9. Use Virtually Real Carpet Samples
COST: Free
WHAT IS IT? Eco-friendly design firm Tricycle Inc.’s Tryk sampling tool allows for a very realistic print of a carpet sample on paper stock, but is as recyclable as paper. The company estimates that since 2003, it created over 200,000 paper prints in place of carpet samples for various projects. So if you’re redecorating your living room or maybe an entire office tower, think about the waste you generate in the planning. Tricycle has an eco-impact planning calculator And when you do pick a new carpet, don’t just chuck it; contact the Carpet America Recovery Effort to find out how you can recycle your worn-out rugs.

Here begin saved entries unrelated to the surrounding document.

/-- MON_CV_CMD.selfcal is written 1, or firmware calibrates again (R371, R374). -/
def State.selfcalReq (s : State) (x : Nat) : State :=
  if ¬ s.convPowered x ∨ s.isSet (R.monCvCmd x) F.monCvCmdSelfcal then s
  else
    let s := s.setF (R.monCvCmd x) F.monCvCmdSelfcal 1
    if s.convTaken x then s else s.goSelfcal x

/-- Sum of the readings of sensors 64 to 67. -/
def State.stackTemp4 (s : State) : Int := s.sensor 64 + s.sensor 65 + s.sensor 66 + s.sensor 67

/-- Self-calibration ends (R371). `zeros` and `refs` are the nine raw results of channels 31 and 30. -/
def State.selfcalEnd (s : State) (x : Nat) (zeros refs : List Int) : State :=
  if s.convState x ≠ 5 then s
  else
    let z := zeros.take 9
    let r := refs.take 9
    let n := max z.length 1
    let m := max r.length 1
    let zs := z.foldl (· + ·) 0
    let rs := r.foldl (· + ·) 0
    let o := rneDiv zs n
    -- g_self = num / den
    let den : Int := 10 * (rs - m * o)
    let num : Int := 50331648 * m
    let bad := decide (zs.natAbs > 65536 * n) || decide (den ≤ 0) || decide (num * 100 < 95 * den) || decide (105 * den < num * 100)
    let s := s.setF (R.monCvCmd x) F.monCvCmdSelfcal 0
    let s : State := { s with thm := { s.thm with monTemp := s.thm.monTemp.put x s.stackTemp4 } }
    let s := if bad then
        (s.raise R.monStatus F.monStatusCalFail R.monCalfEvt).report Src.device E.thmMonSelfcal (Rep.fw 3) x
      else (s.setNat (R.monCvOfsSelf x) (ofInt 32 o)).setNat (R.monCvGainSelf x) (rneDiv (num * 2 ^ 30) den.toNat).toNat
    s.endTaken x

/-- Firmware calibrates a converter again when the stacks' mean has moved by more than mon_recal_dt (R371). -/
def State.monRecal (s : State) : State :=
  [0, 1].foldl
    (fun s x => match s.thm.monTemp.get? x with
      | some t => if 4 * 64 * s.monP P.monMonRecalDt < (s.stackTemp4 - t).natAbs then s.selfcalReq x else s
      | none => s) s

/-! ### Results (R364 to R367) -/

/-- The result before clamping (R364). -/
def State.convResult (s : State) (x : Nat) (raw : Int) : Int :=
  let oS := sext 32 (s.regNat (R.monCvOfsSelf x))
  let oF := sext 32 (s.regNat (R.monCvOfsFac x))
  let oU := sext 32 (s.regNat (R.monCvOfsUser x))
  let gS : Int := s.regNat (R.monCvGainSelf x)
  let gF : Int := s.regNat (R.monCvGainFac x)
  let gU : Int := s.regNat (R.monCvGainUser x)
  rneDiv (((raw - oS) * gS * gF - oF * 2 ^ 60) * gU - oU * 2 ^ 90) (2 ^ 90)

/-- A code of 24 bits. -/
def inCode (r : Int) : Bool := decide (-(2 ^ 23) ≤ r ∧ r ≤ 2 ^ 23 - 1)

/-- An over-range result (R365). -/
def State.overRange (s : State) (x : Nat) (raw : Int) (overload : Bool) : Bool :=
  overload || !inCode raw || !inCode (s.convResult x raw)

/-- A tracker takes a result (R367). -/
def track (t : Option (Int × Int)) (r : Int) : Int × Int :=
  match t with
  | some (lo, hi) => (min lo r, max hi r)
  | none => (r, r)

/-- A result enters its channel's accumulator and trackers, or only advances the over-range count (R366, R367). -/
def State.accumulate (s : State) (x ch : Nat) (r : Option Int) : State :=
  let k := s.conv x
  let (sum, n, ov) := k.acc.getD ch (0, 0, 0)
  match r with
  | some r =>
    let acc := k.acc.set ch (ofInt 48 ((sum : Int) + r), (n + 1) % 2 ^ 16, ov) (0, 0, 0)
    let trk := (k.trk.put ch (track (k.trk.get? ch) r)).put (32 + ch) (track (k.trk.get? (32 + ch)) r)
    s.setConv x { k with acc := acc, trk := trk }
  | none =>
    let s := s.setConv x { k with acc := k.acc.set ch (sum, n, (ov + 1) % 2 ^ 16) (0, 0, 0) }
    if x = 0 then s.raise R.monStatus F.monStatusOvrA R.monOvraEvt else s.raise R.monStatus F.monStatusOvrB R.monOvrbEvt

/-- Both results of a cross-check are compared (R369). -/
def State.compareXchk (s : State) : State :=
  match s.mon.x0, s.mon.x1 with
  | some a, some b =>
    let s : State := { s with mon := { s.mon with x0 := none, x1 := none } }
    match a, b with
    | some a, some b =>
      let d := (a - b).natAbs
      let s := (s.setF R.monXchkLast F.monXchkLastCodes d).setF R.monXchkLast F.monXchkLastValid 1
      if s.getF R.monXchkThr F.monXchkThrCodes < d then
        (s.raise R.monStatus F.monStatusXchkFail R.monXchkEvt).report Src.device E.thmMonXchk (Rep.fw 3) (Config.xchkDetail a b)
      else s
    | _, _ => s
  | _, _ => s

/-- After a result of the converter's own work (R361, R362). -/
def State.afterResult (s : State) (x : Nat) : State :=
  if ¬ s.convSeq x then s.setConvState x 1 0
  else
    let left := s.getF (R.monCvState x) F.monCvStateLeft
    if left = 0 then s.nextEntry x else s.setF (R.monCvState x) F.monCvStateLeft (left - 1)

/-- A conversion delivers a result (R364 to R369). -/
def State.deliverResult (s : State) (x : Nat) (raw : Int) (overload : Bool) : State :=
  let st := s.convState x
  if st < 3 ∨ st = 5 ∨ 6 < st then s
  else
    let ch := s.getF (R.monCvState x) F.monCvStateChan
    let r := if s.overRange x raw overload then none else some (s.convResult x raw)
    let s := s.accumulate x ch r
    if st = 3 then s.afterResult x
    else if st = 4 then (s.setF (R.monCvCmd x) F.monCvCmdUrgent 0).endTaken x
    else
      let s : State := if x = 0 then { s with mon := { s.mon with x0 := some r } } else { s with mon := { s.mon with x1 := some r } }
      s.compareXchk.endTaken x

/-- The cross-check's period has passed (R369). -/
def State.crossCheckDue (s : State) : State :=
  let per := s.getF R.monXchkCfg F.monXchkCfgPeriod
  if per = 0 ∨ s.timeUs < s.mon.xAt + per * 1000000 then s
  else
    let s : State := { s with mon := { s.mon with xAt := s.timeUs } }
    if s.xchkSkipped then s
    else if s.convTaken 0 || s.convTaken 1 then { s with mon := { s.mon with xWait := true } }
    else s.startXchk

/-! ### Triggers and control (R361, R363, R376) -/

/-- A trigger edge acts on the converter (R361, R363). -/
def State.convTrigger (s : State) (x : Nat) : State :=
  if ¬ s.convPowered x ∨ ¬ s.convRuns x then s
  else if s.convSeq x then (if s.convState x = 1 then s.startEntry x 0 false else s)
  else if s.convState x = 1 then s.setConvState x 3 (s.getF (R.monCvChan x) F.monCvChanChan)
  else if x = 0 then s.raise R.monStatus F.monStatusTrigOvrA R.monToaEvt
  else s.raise R.monStatus F.monStatusTrigOvrB R.monTobEvt

/-- The selected pin's edge is one that MON_CV_CTRL accepts (R363). -/
def State.edgeTaken (s : State) (x pin : Nat) (rising : Bool) : Bool :=
  let e := s.getF (R.monCvCtrl x) F.monCvCtrlEdge
  s.getF (R.monCvCtrl x) F.monCvCtrlTrig == pin && (e == 2 || (e == 0 && rising) || (e == 1 && !rising))

/-- MON_CV_CTRL is written (R361, R374, R376). A change of mode, or run cleared, ends the converter's own work. -/
def State.convCtrl (s : State) (x : Nat) (w : Word) : State :=
  if ¬ s.convPowered x then s
  else if 8 ≤ F.monCvCtrlRate.get w ∨ 5 ≤ F.monCvCtrlTrig.get w ∨ F.monCvCtrlEdge.get w = 3 then
    s.report Src.device E.thmMonCfg (Rep.fw 3) (Config.monCfgDetail x w.toNat)
  else
    let old := s.convSeq x
    let was := s.convRuns x
    let s := [F.monCvCtrlRun, F.monCvCtrlMode, F.monCvCtrlLp, F.monCvCtrlRate, F.monCvCtrlTrig, F.monCvCtrlEdge,
              F.monCvCtrlSeqLen].foldl (fun s f => s.setF (R.monCvCtrl x) f (f.get w)) s
    if s.convRuns x = was ∧ s.convSeq x = old then s
    else
      let s := s.setConv x { s.conv x with held := none, delayAt := none, delayOver := false }
      if s.convTaken x then s else s.setConvState x (b2n (s.convRuns x)) 0

/-- Converter B's domain goes off: nothing of it stays, and a running cross-check compares nothing (R366, R374). -/
def State.convBOff (s : State) : State :=
  let s : State := { s with mon := { s.mon with conv1 := Conv.init, xWait := false, x1 := some none } }
  s.compareXchk

/-! ### Snapshots (R367) -/

/-- MON_SNAP_SEL of set `t` is written with `w`: bit 31 takes the snapshot. -/
def State.snapshot (s : State) (t : Nat) (w : Word) : State :=
  let ch := F.monSnapSelChan.get w
  let x := F.monSnapSelConv.get w
  let s := (s.setF (R.monSnapSel t) F.monSnapSelChan ch).setF (R.monSnapSel t) F.monSnapSelConv x
  if F.monSnapSelSnap.get w = 0 then s
  else
    let k := s.conv x
    let (sum, n, ov) := if s.convPowered x then k.acc.getD ch (0, 0, 0) else (0, 0, 0)
    let (lo, hi) := if s.convPowered x then (k.trk.get? (32 * t + ch)).getD (2 ^ 23 - 1, -(2 ^ 23)) else (0, 0)
    let s := (s.setNat (R.monSnapSumLo t) (sum % 2 ^ 32)).setNat (R.monSnapSumHi t) (sum / 2 ^ 32)
    let s := s.setNat (R.monSnapCount t) (n + ov * 2 ^ 16)
    let s := (s.setNat (R.monSnapMin t) (ofInt 32 lo)).setNat (R.monSnapMax t) (ofInt 32 hi)
    if s.convPowered x then s.setConv x { k with trk := k.trk.del (32 * t + ch) } else s

/-! ### Factors (R372) -/

/-- Firmware writes converter `x`'s user factors from a payload of record 0x0202; none where there is no record. -/
def State.userFactor (s : State) (x : Nat) (payload : Bytes) : State :=
  if ¬ s.convPowered x then s
  else if payload.isEmpty then (s.setNat (R.monCvOfsUser x) 0).setNat (R.monCvGainUser x) (2 ^ 30)
  else (s.setNat (R.monCvOfsUser x) (leAt payload (8 * x) 4)).setNat (R.monCvGainUser x) (leAt payload (8 * x + 4) 4)

/-- The user factors of both converters. -/
def State.userFactors (s : State) (payload : Bytes) : State := (s.userFactor 0 payload).userFactor 1 payload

10. Charge Your Cellphone with Kinetic Energy
COST: Less that $50 (we hope)
WHAT IS IT? Idaho’s ME2 Power Inc. wants to help you harness that wasted energy you emit by talking with your hands while on your cell. They’re testing a rechargeable battery powered by the user’s kinetic energy. The concept isn’t necessarily new, with some watch models that run on you swinging your arms now years old, but ME2’s innovations deliver three to seven times more power than competing kinetic-energy solutions. The company is testing it with a pretty good kinetic audience who often finds itself far from a wall plug: the U.S. military. Rumors are a commercial model will be out by the end of the year.